As we have seen, a consistent theme of that tradition is that the natural order is real but necessarily unfinished, in the sense that reality is never all at one time everything it can be. Gilbert Chesterton once illustrated this point with the comment that the world has a quality not unlike a box of fireworks or a packet of seeds: it’s a real thing, but incomplete; it has not yet arrived at what it is ultimately going to be. Changing the metaphor (and looking more deeply at a cliché), he says that reality is indeed unfolding; but the implication of this is that it’s an unfolding of something already complete, something that is folded. That something, unknown (and in any comprehensive sense unknowable) to us, is God.
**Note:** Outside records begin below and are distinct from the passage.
/-- The executing instruction appends an end token, or the one before it, to send end `c`: `sent` when it is accepted (13: R308, R313; 02:
R67). -/
def State.tokenOut (s : State) (c : Nat) (tok : Token) (sent : State → Out) : Out :=
  let e := s.endOf s.sid c
  let ch := s.chan e.chan
  if s.core.rowUnder 1 c && !s.seq.offered c then .next (s.block (.chan c 0 none none))
  else if ch.slots == 0 then
    match s.seq.chanWait with
    | some (.chan c' n (some o) i) =>
      if c' == c then
        if ch.taken o then sent (if o < ch.took then s else s.markMoved e.chan (some s.sid))
        else if ch.gone then s.chanErr c 6 else .next (s.block (.chan c n (some o) i))
      else .next ((s.chanPut e.chan tok).block (.chan c 0 (some ch.put) none))
    | _ => .next ((s.chanPut e.chan tok).block (.chan c 0 (some ch.put) none))
  else if ch.room 1 then sent (s.chanPut e.chan tok)
  else if ch.gone then s.chanErr c 6
  else .next (s.block (.chan c 0 none none))

/-- Append an end token to a send end and close it; `k` when it is done. -/
def State.closeEnd (s : State) (c : Nat) (k : State → Out) : Out :=
  s.tokenOut c .fin (fun s => k (s.updEnd s.sid c (fun e => { e with closed := true })).clearWait)

def execCclose (c : BitVec 3) (s : State) : Out :=
  let e := s.endOf s.sid c.toNat
  if e.dir == 0 then s.chanErr c.toNat 1
  else if e.dir == 2 then s.chanErr c.toNat 2
  else if e.closed then s.chanErr c.toNat 3
  else s.closeEnd c.toNat done

def tokKind (t : Option Token) : Nat :=
  match t with
  | none => 0
  | some (.data _ _) => 1
  | some (.marker _) => 2
  | some .fin => 3

def tokErr (t : Option Token) : Bool :=
  match t with
  | some (.data _ e) => e
  | _ => false

/-- The words of `CSTAT` (13: R317). -/
def State.cstat (s : State) (sid c sel : Nat) : Nat :=
  let e := s.endOf sid c
  let ch := s.chan e.chan
  if e.dir == 0 then 0
  else match sel with
    | 0 =>
      let closed := if e.dir == 1 then e.closed else ch.view.contains .fin
      (if ch.slots == 0 then 0 else ch.tokens.length % 256) * 65536 + ch.slots % 256 * 256 +
        (if tokErr ch.view.head? then 64 else 0) + tokKind ch.view.head? * 16 + (if closed then 8 else 0) + e.dir.toNat
    | 1 => e.span.toNat * 2 ^ 32 + e.total.toNat
    | _ => e.mperiod.toNat * 2 ^ 32 + (e.marks - (if e.dir == 1 then BitVec.ofNat 32 ch.due.length else 0)).toNat

def execCstat (d : BitVec 5) (c : BitVec 3) (sel : BitVec 6) (s : State) : Out :=
  s.ret d (BitVec.ofNat 64 (s.cstat s.sid c.toNat sel.toNat))

def execCerr (d : BitVec 5) (c : BitVec 3) (s : State) : Out :=
  let e := s.endOf s.sid c.toNat
  if e.dir == 0 then s.ret d 0
  else (s.updEnd s.sid c.toNat (fun e => { e with errs := 0, reason := 0 })).ret d
    (BitVec.ofNat 64 (e.errs.toNat + e.reason.toNat * 2 ^ 32))

end Sys2Proof.Machine
end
Now I am not the person, and this is not the place, to explore at length the complex truth of Chesterton’s assertion. But what’s interesting is that “ordinary” aesthetic experience in an important sense corroborates it. The point can be illustrated both anecdotally and academically. You may have had the experience of thinking, or had some one say to you: “I’ve seen [say] the vestibule of the Laurentian Library in Florence; I know there’s a God.” But—to move from the anecdotal to the academic–recalling our earlier consideration of beauty, we consistently find the idea that one of the characteristics of objects we describe as “beautiful” is their unity; which is to say their completeness, “to which nothing could be added, subtracted, or altered but for the worse,” as Alberti put it. But completeness is precisely what the natural order lacks; and this is exactly why aesthetic experience has religious implications, because it seems to reveal to us a glimpse of another order outside of nature. Not unlike language, shame, play, and humor, aesthetic experience has some difficulty explaining itself within a strictly natural frame of reference.

Well, it’s probably time—perhaps long past time–for me to stop. I love traditional cities and neighborhoods, both in general and the specific one in which I live. But I also carry around a mental image of the kind of city in which I would like to live, an image that also informs what I do in my office and what I teach to students. It’s the mental image of a city the inhabitants and guardians of which understand and respect the cycles of nature; that in its practical pedestrian qualities is scaled to the physiology of the human person; that is economically healthy; that is more rather than less just, and more rather than less inclusive; that promotes individual freedom, respect for others, the life of the mind, and the life of the spirit; that is beautiful…

I think of this city as something like the City of God; it may even be something like the city of New Urbanism. If it is the latter, and if this urban vision is shared by some of you in the audience, I would urge you to consider that we will neither achieve it nor comprehend it with the modernist language of causality and determinism. My sense is that, fundamentally, great cities have been made not to “determine behavior” or even to “create community.” We make all of our cities to achieve the good life, but our greatest cities are products of love. They are artifacts made in imitation not only of nature (as Aristotle would have it), but even more fundamentally in imitation of the divine—what Dante called “the Love that moves the sun and other stars.” In that imitative process we create a shared world, a common world that is—quite precisely–lovely.